• _Activity_
Find every line in the records below that contains "BallFn", and copy it.

+ + + + +

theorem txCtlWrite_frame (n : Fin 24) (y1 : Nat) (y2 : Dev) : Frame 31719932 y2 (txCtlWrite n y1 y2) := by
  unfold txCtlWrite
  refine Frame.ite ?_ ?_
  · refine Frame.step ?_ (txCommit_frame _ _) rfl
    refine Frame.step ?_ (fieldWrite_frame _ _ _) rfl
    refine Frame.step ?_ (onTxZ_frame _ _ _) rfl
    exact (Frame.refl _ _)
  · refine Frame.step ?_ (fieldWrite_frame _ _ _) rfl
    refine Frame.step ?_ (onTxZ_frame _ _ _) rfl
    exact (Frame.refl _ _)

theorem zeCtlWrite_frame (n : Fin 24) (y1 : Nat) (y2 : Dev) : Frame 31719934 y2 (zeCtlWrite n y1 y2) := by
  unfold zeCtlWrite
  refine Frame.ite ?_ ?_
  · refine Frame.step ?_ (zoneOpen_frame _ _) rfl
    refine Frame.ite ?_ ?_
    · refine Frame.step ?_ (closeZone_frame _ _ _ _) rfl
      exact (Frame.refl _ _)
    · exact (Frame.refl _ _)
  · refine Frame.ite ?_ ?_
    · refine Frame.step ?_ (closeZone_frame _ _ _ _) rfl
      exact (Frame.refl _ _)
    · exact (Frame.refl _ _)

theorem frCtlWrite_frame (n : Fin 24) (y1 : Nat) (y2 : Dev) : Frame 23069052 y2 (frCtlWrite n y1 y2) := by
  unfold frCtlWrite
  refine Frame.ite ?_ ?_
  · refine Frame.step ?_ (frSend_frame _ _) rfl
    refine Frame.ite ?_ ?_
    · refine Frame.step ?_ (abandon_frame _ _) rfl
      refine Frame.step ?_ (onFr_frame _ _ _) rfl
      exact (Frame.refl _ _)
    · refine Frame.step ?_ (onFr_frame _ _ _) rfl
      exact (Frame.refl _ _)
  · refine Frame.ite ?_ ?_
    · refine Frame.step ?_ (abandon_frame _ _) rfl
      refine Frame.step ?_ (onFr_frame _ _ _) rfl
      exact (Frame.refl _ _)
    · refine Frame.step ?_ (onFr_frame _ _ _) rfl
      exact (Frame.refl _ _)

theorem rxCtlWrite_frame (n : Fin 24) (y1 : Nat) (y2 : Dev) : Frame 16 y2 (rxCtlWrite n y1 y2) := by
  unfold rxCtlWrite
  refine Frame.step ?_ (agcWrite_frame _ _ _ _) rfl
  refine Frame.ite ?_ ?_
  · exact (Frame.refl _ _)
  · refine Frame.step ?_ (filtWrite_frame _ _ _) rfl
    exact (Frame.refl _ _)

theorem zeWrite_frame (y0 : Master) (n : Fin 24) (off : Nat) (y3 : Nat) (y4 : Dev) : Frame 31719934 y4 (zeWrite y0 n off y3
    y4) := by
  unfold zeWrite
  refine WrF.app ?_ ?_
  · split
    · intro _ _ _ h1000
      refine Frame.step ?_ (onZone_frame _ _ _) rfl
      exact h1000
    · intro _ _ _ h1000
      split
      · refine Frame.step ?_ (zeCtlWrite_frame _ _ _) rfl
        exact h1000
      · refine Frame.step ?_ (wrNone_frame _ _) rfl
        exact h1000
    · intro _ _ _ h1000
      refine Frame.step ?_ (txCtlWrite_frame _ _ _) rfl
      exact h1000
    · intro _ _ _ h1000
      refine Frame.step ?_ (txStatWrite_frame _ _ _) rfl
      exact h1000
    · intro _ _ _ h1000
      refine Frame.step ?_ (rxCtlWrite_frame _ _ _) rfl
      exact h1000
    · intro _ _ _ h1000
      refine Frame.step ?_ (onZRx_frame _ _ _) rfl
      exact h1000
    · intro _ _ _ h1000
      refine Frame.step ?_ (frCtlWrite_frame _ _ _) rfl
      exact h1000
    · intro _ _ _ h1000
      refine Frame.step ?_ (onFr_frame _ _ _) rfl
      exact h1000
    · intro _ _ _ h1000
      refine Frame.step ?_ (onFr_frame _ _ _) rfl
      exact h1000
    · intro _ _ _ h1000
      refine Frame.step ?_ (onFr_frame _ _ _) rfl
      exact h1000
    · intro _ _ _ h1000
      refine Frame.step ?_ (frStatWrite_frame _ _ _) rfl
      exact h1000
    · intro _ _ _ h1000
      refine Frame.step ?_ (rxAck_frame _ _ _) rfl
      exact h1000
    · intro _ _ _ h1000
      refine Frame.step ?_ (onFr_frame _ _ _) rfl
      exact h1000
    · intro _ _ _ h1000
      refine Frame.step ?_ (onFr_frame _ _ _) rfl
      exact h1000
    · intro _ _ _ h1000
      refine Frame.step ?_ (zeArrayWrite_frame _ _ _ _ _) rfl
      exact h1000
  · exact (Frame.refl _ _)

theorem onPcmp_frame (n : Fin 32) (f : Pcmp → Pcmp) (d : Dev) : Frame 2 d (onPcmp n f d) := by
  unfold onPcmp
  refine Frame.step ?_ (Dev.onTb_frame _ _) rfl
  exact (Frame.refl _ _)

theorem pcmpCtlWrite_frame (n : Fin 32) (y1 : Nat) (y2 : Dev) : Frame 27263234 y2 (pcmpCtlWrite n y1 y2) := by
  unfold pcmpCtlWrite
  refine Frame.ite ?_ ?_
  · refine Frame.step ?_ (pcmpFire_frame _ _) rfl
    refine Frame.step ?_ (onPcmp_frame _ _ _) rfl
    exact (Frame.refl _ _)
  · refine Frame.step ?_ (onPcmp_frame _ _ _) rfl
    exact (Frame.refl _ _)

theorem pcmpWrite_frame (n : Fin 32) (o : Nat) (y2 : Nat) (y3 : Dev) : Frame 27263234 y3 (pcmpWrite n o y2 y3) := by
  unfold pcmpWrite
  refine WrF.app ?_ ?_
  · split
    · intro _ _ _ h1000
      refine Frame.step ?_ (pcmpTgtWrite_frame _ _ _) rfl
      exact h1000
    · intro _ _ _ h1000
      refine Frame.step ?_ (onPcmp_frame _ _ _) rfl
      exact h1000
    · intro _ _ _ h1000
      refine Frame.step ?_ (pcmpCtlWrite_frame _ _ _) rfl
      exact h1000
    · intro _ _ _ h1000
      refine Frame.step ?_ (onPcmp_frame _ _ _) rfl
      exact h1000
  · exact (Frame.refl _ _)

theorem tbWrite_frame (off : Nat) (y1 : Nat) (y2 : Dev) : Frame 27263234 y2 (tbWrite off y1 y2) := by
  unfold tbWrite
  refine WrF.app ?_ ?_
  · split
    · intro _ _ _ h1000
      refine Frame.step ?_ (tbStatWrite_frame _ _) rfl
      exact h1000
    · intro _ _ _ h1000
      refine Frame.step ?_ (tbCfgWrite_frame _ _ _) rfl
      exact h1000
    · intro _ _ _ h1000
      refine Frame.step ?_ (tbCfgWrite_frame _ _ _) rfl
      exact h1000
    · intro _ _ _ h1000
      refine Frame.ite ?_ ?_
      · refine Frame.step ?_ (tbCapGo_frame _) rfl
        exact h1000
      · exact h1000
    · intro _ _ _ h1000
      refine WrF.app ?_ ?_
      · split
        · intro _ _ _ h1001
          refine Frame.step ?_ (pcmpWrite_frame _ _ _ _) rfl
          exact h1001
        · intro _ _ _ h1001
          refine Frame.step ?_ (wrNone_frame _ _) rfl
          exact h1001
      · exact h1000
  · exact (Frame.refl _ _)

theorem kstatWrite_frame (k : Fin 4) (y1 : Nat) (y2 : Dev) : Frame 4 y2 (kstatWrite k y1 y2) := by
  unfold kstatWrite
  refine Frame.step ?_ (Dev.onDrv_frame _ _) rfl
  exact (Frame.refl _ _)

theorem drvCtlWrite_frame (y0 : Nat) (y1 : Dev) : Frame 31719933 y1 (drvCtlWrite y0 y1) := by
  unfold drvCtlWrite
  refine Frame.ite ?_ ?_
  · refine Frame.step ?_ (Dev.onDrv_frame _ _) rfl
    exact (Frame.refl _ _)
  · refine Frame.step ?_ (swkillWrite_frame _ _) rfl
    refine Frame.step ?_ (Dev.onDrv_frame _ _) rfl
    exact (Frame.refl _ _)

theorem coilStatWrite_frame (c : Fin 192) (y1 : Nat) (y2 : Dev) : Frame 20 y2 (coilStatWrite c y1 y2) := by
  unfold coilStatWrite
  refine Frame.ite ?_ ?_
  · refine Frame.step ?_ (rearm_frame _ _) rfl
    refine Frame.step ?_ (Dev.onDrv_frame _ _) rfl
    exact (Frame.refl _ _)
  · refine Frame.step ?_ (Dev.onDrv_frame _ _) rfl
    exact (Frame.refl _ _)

+ + + + +

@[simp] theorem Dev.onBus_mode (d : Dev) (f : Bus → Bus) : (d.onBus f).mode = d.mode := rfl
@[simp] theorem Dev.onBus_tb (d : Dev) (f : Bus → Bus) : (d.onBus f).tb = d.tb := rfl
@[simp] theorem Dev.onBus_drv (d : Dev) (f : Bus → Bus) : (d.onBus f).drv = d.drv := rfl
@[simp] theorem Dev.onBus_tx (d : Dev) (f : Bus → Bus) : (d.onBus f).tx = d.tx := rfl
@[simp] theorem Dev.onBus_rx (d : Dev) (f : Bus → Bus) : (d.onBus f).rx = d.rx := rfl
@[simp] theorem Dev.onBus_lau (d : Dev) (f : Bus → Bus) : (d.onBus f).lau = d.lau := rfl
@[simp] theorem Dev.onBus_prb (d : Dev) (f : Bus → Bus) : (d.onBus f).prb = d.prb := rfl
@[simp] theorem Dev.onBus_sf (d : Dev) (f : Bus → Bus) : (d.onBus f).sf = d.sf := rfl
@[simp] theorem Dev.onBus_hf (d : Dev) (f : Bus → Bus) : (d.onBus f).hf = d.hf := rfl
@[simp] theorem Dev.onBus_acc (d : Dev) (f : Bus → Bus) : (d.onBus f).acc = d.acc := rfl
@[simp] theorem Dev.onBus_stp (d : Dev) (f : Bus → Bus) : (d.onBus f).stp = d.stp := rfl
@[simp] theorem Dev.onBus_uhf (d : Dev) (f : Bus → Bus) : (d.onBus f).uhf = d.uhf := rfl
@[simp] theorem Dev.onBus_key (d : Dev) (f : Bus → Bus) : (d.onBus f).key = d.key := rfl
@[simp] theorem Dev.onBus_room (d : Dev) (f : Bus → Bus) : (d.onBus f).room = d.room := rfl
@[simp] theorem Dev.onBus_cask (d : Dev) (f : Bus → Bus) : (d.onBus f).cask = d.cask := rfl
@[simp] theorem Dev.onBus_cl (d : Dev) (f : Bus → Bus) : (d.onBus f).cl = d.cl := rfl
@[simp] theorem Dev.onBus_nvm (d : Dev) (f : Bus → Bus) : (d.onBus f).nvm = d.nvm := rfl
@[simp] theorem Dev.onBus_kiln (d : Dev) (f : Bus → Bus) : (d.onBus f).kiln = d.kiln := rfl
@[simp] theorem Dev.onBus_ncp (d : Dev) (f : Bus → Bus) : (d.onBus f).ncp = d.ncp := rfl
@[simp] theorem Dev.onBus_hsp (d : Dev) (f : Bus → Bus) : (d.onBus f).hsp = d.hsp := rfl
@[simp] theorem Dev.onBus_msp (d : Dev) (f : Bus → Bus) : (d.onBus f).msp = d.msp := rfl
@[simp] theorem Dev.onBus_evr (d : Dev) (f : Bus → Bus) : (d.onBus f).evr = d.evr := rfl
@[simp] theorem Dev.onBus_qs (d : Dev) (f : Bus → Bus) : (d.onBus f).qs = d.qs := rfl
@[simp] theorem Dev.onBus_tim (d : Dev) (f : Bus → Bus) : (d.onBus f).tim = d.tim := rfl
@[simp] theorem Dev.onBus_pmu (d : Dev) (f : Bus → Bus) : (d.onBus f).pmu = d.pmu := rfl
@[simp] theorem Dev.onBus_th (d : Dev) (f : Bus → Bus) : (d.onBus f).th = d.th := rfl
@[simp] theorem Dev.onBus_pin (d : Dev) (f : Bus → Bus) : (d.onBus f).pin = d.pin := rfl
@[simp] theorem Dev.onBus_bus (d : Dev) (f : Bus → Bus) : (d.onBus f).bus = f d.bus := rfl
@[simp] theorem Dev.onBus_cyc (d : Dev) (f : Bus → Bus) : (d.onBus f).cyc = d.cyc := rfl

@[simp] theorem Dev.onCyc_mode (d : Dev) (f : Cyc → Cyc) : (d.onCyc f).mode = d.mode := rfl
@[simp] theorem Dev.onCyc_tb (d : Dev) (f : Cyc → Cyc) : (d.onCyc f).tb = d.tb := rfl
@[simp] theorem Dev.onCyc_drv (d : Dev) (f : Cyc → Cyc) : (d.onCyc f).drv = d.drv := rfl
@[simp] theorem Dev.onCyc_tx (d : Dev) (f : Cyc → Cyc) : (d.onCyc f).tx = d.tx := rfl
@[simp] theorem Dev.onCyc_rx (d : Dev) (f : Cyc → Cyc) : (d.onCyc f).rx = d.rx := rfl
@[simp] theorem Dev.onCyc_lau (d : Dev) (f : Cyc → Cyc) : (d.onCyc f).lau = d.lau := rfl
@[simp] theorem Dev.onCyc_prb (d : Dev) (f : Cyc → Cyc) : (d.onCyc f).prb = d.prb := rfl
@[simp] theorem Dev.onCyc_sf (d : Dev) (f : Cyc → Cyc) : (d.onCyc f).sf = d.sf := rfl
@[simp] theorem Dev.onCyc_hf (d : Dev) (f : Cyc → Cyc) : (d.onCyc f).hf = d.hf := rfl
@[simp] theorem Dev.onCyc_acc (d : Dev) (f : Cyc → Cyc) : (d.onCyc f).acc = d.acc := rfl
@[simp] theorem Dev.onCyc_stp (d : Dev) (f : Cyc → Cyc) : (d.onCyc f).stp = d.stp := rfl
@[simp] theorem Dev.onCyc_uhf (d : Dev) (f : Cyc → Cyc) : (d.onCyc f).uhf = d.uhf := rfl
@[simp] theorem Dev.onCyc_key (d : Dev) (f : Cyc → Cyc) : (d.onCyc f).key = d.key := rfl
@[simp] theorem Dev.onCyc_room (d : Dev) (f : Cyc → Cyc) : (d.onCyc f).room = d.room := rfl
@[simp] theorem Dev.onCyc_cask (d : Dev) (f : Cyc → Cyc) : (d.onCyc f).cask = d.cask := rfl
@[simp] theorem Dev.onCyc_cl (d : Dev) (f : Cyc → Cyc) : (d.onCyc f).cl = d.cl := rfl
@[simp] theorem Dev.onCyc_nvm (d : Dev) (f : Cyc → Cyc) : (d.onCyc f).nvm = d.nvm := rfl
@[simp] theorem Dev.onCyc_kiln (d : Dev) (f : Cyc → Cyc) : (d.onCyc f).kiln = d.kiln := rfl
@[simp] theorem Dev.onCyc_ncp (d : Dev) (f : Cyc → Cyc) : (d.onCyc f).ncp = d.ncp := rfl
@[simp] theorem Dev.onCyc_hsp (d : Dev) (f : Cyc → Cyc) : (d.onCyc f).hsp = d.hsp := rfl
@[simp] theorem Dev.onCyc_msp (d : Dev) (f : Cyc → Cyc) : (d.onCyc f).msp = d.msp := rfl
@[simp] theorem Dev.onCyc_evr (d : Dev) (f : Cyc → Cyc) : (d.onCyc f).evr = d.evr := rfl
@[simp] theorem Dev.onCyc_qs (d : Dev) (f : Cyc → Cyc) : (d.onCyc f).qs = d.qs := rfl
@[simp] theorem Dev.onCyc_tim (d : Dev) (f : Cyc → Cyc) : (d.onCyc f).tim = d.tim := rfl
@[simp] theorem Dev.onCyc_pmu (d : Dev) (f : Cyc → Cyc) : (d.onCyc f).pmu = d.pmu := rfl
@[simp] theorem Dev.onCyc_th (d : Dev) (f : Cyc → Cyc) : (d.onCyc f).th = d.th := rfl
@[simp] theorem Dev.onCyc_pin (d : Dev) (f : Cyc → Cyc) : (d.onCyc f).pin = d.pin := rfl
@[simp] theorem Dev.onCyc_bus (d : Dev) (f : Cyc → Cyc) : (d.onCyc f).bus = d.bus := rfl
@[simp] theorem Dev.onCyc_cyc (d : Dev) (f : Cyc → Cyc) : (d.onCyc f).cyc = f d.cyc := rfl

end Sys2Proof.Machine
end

+ + + + +

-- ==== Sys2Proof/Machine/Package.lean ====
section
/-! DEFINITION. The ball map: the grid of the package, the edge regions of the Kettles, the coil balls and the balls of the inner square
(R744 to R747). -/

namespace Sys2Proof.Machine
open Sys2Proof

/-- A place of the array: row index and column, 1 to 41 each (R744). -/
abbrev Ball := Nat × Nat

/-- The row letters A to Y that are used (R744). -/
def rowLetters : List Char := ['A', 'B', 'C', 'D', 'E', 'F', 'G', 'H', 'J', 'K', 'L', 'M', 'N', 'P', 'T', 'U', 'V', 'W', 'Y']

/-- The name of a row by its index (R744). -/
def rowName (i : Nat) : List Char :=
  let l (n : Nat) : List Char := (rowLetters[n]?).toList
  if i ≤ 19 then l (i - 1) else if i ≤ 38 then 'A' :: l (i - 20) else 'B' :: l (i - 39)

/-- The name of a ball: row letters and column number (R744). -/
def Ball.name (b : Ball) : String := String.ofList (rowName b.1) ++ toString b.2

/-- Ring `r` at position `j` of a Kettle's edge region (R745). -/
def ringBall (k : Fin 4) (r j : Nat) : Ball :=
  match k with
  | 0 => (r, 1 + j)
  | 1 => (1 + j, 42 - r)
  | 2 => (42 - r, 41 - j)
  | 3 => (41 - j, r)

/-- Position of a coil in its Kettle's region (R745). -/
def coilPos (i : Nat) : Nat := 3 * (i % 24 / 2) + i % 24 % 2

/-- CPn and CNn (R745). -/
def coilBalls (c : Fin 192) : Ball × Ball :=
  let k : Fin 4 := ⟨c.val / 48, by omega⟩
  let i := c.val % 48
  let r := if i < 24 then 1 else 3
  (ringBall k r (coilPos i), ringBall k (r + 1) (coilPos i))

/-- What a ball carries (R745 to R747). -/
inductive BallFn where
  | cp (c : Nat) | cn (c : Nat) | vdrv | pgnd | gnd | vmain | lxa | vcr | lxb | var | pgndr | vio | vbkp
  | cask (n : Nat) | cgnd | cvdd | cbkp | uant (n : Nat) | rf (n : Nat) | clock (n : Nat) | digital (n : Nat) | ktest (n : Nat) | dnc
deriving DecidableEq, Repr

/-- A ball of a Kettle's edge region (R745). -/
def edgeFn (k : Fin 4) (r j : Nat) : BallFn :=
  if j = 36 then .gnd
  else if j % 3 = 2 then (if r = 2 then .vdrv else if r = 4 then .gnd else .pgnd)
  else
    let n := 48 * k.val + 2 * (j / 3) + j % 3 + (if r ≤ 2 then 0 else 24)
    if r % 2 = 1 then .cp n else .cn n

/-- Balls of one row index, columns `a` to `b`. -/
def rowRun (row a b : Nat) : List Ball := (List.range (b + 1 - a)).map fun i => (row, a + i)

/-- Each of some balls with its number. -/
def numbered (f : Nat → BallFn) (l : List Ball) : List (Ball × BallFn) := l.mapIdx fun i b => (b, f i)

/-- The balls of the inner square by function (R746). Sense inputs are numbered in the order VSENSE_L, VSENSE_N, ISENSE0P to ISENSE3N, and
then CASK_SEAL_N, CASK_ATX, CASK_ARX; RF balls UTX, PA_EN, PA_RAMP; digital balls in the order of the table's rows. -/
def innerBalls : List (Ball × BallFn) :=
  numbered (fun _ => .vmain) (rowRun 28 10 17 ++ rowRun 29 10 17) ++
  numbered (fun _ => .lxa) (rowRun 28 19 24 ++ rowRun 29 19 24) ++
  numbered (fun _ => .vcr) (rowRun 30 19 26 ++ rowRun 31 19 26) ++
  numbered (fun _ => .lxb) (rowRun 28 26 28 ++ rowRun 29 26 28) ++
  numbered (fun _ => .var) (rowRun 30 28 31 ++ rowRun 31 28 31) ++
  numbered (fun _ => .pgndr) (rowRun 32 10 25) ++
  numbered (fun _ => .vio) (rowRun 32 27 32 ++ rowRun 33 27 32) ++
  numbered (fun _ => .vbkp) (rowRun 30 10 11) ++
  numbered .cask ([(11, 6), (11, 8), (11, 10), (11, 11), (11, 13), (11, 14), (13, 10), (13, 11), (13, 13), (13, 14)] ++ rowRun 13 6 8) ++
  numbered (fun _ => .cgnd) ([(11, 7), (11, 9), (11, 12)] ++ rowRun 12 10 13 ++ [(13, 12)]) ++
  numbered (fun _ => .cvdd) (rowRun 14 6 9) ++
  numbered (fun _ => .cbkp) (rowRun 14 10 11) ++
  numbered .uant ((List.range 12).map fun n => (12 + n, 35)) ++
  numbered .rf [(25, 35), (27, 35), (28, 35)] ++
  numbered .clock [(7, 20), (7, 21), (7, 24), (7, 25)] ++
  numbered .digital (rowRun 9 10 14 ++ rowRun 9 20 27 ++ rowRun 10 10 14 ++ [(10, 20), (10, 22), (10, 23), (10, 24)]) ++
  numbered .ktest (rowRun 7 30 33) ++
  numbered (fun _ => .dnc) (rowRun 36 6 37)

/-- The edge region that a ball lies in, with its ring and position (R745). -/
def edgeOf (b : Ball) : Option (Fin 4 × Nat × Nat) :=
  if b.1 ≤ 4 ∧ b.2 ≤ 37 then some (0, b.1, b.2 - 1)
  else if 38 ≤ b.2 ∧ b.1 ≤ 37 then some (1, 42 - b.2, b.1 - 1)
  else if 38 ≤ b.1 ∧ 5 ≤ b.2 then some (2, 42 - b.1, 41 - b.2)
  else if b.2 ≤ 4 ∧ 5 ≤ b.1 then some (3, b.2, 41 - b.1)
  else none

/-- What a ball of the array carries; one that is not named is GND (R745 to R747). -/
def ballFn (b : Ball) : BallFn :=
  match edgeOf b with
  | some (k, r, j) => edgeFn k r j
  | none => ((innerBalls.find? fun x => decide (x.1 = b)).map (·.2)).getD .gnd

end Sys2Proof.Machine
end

+ + + + +

• _Response to the exercise_
inductive BallFn where
def edgeFn (k : Fin 4) (r j : Nat) : BallFn :=
def numbered (f : Nat → BallFn) (l : List Ball) : List (Ball × BallFn) := l.mapIdx fun i b => (b, f i)
def innerBalls : List (Ball × BallFn) :=
def ballFn (b : Ball) : BallFn :=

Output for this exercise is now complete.